Video games are stunting kids' imaginations

Video games are stunting children's imagination and inhibiting their ability to play together.This rather concerning issue came to light in research we conducted for Toby's Travelling Circus, our new television programme for under-fives. The study found that children who play with computer games are less likely to play with other children or to turn household objects, such as cardboard boxes, into toys.

Video games are stunting children's imagination and inhibiting their ability to play together.

This rather concerning issue came to light in research we conducted for Toby's Travelling Circus, our new television programme for under-fives.

The study found that children who play with computer games are less likely to play with other children or to turn household objects, such as cardboard boxes, into toys.

As a result, parents and grandparents are increasingly demanding entertainment which promotes imagination, physical activity and collaboration between siblings.

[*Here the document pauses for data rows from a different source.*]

theorem issues_memWrite (r v : Byte) : Issues (memWrite r v) := by
  intro s
  rcases command_cases (.write r v) s with ⟨-, e⟩ | ⟨-, e⟩ | ⟨-, e⟩ <;>
    exact ⟨_, [], by rw [memWrite, e, State.ran_trace]⟩

/-- What stands after the first transaction only adds to the trace. -/
theorem Issues.append {α : Type} {m : Bus α} (h : Issues m) {s t : State} {evs : List Event}
    (htrace : t.trace = (m s).2.trace ++ evs) : ∃ q rest, t.trace = s.trace ++ q :: rest := by
  obtain ⟨q, rest, hfirst⟩ := h s
  exact ⟨q, rest ++ evs, by rw [htrace, hfirst, List.append_assoc, List.cons_append]⟩

theorem issues_andThen {α β : Type} {m : Bus α} {g : α → Bus β} (hm : Issues m) (hg : ∀ a, IsPseudocode (g a)) :
    Issues (andThen m g) := by
  intro s
  rcases andThen_cases m g s with ⟨a, t, h, e⟩ | ⟨x, t, h, e⟩ | ⟨t, h, e⟩
  · obtain ⟨evs, htrace, -⟩ := (hg a).traces t
    exact hm.append (s := s) (evs := evs) (by rw [e, htrace, h])
  · exact hm.append (s := s) (evs := []) (by rw [e, h, List.append_nil])
  · exact hm.append (s := s) (evs := []) (by rw [e, h, List.append_nil])

theorem issues_readLatch (r : Byte) : Issues (readLatch r) := by
  intro s
  rcases caughtRead_cases r s with ⟨k, x, e⟩ | e <;> exact ⟨_, [], by rw [readLatch, e, State.ran_trace]⟩

theorem issues_rmw (r : Byte) (p : Pin) (v : Bool) (kc : Option Byte) : Issues (rmw r p v kc) := by
  cases kc with
  | none => exact issues_andThen (issues_memRead r) fun cur => .rmw r p v (some cur)
  | some k =>
    rw [rmw_some]
    exact issues_andThen (issues_memWrite r _) fun _ => .ret _

theorem issues_readPin (c : Config) (p : Pin) : Issues (readPin c p) :=
  issues_andThen (issues_memRead _) fun _ => .ret _

theorem issues_cfgPinInt_output {c : Config} {dir : Word16} {p : Pin} (enabled : Feature) (compare : Compare)
    (dv : Option Level) (hmode : modeOf p dir = .output) : Issues (cfgPinInt c dir p enabled compare dv) := by
  rw [cfgPinInt, hmode]
  exact issues_andThen (issues_rmw _ _ _ _) fun _ => .andThen (.rmw _ _ _ _) fun _ =>
    .andThen (.rmw _ _ _ _) fun _ => .ret _

theorem issues_writeOutput_input {c : Config} {dir : Word16} {p : Pin} (level : Level)
    (hmode : modeOf p dir = .input) : Issues (writeOutput c dir p level) := by
  rw [writeOutput_input level hmode]
  exact issues_andThen (issues_readLatch _) fun _ => .andThen (.rmw _ _ _ _) fun _ => .ret _

theorem exec_of_issues {i : Instr} {s : State} (hconstructed : s.constructed = true) (h : Issues (program s i)) :
    ∃ t q rest, exec i s = .next t ∧ t.trace = s.trace ++ q :: rest := by
  obtain ⟨q, rest, htrace⟩ := h s
  exact ⟨_, q, rest, exec_of_runs i s (.inr hconstructed), (conclude_trace _).trans htrace⟩

/-- Settles O30: a guard rejects by `dir` alone, and what it lets through begins with a transaction. -/
theorem modeGuardTruthTable : Obligations.ModeGuardTruthTable := by
  intro pin level enabled compare dv mode r v kc s hconstructed
  refine ⟨fun hbit => ?_, fun hbit => ?_, fun i hi => exec_of_issues hconstructed ?_⟩
  · have hmode := modeOf_output s.config.geometry pin s.dirValue hbit
    exact ⟨exec_of_wrongMode hconstructed (writeOutput_output level hmode),
      exec_of_wrongMode hconstructed (readInput_output hmode),
      exec_of_issues hconstructed (issues_cfgPinInt_output enabled compare dv hmode)⟩
  · have hmode := modeOf_input s.config.geometry pin s.dirValue hbit
    refine ⟨exec_of_wrongMode hconstructed (cfgPinInt_input enabled compare dv hmode),
      exec_of_issues hconstructed (issues_writeOutput_input level hmode), exec_of_issues hconstructed ?_⟩
    rw [program, readInput_input hmode]
    exact issues_readPin _ _
  · simp only [List.mem_cons, List.not_mem_nil, or_false] at hi
    rcases hi with rfl | rfl | rfl | rfl
    · exact issues_readPin _ _
    · exact issues_andThen (issues_rmw _ _ _ _) fun _ => .andThen (.writeDir _) fun _ => .ret _
    · exact issues_andThen (issues_rmw _ _ _ _) fun _ => .ret _
    · exact issues_andThen (issues_rmw _ _ _ _) fun _ => .ret _

end Sys2Proof.Machine
end

section
/-! The interrupt commands (42_interrupt.md): configuration of the interrupt outputs and of a pin's interrupt (R115, R116), the
highest flag of a bank (R117), the lookups built on it (R118, R119), and the polls of CLEAR_INT (R120, R121). -/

We asked the research team to look at attitudes to children's entertainment across three generations to find what each age group thought was important.

It was a cornerstone of the creation of our all-British-built children's programme which, in its early weeks on Channel 5's milkshake!, is proving to be even more popular than the wildly successful Peppa Pig.

Our stop-motion show - a style shared with Tim Burton's new film Frankenweenie - champions "offline" play by promoting the idea of performance among children.

We at Komixx hope it will boost children's desire to practice their performance and every try circus skills at home in a return to more "traditional play".

If you look at parenting now, there's a fairly widespread return to classic traditional values and themes.

Parents increasingly want their children to be physically active and to do things with their friends and siblings rather than using a game controller.

Sitting there only engaging with a plastic controller is stunting their imagination and stopping them from playing easily with other children because their imaginations effectively switch off when they turn the game off.

Parents that we speak to are rightly concerned by this and want their children to be making stage sets from cardboard boxes and performing shows, for example; expressing themselves in ways that electronic games don't allow.

Wanting to perform, to put on a show, is something that kids love and our programme actively encourages them to do that but it reinforces so many other good things too, like teamwork, the idea that practice makes perfect and develops the confidence that comes from standing up on your own in front of people.

There's a type of play that we are in danger of losing forever, it's that type of real play, which uses the immediate environment as a springboard for the imagination.

Our research has shown that stop-motion animation, especially one as fantastically detailed as Toby's Travelling Circus, helps children imagine what is on screen as a real thing, which fuels their imagination in the real world in a way which computer-generated animation or games cannot.

Our show is about the benefits of teamwork, physical exercise, the pleasure of movement and the thrill of performance. We hope that parents and children alike can, through it, rediscover a little of the joy of imaginative play.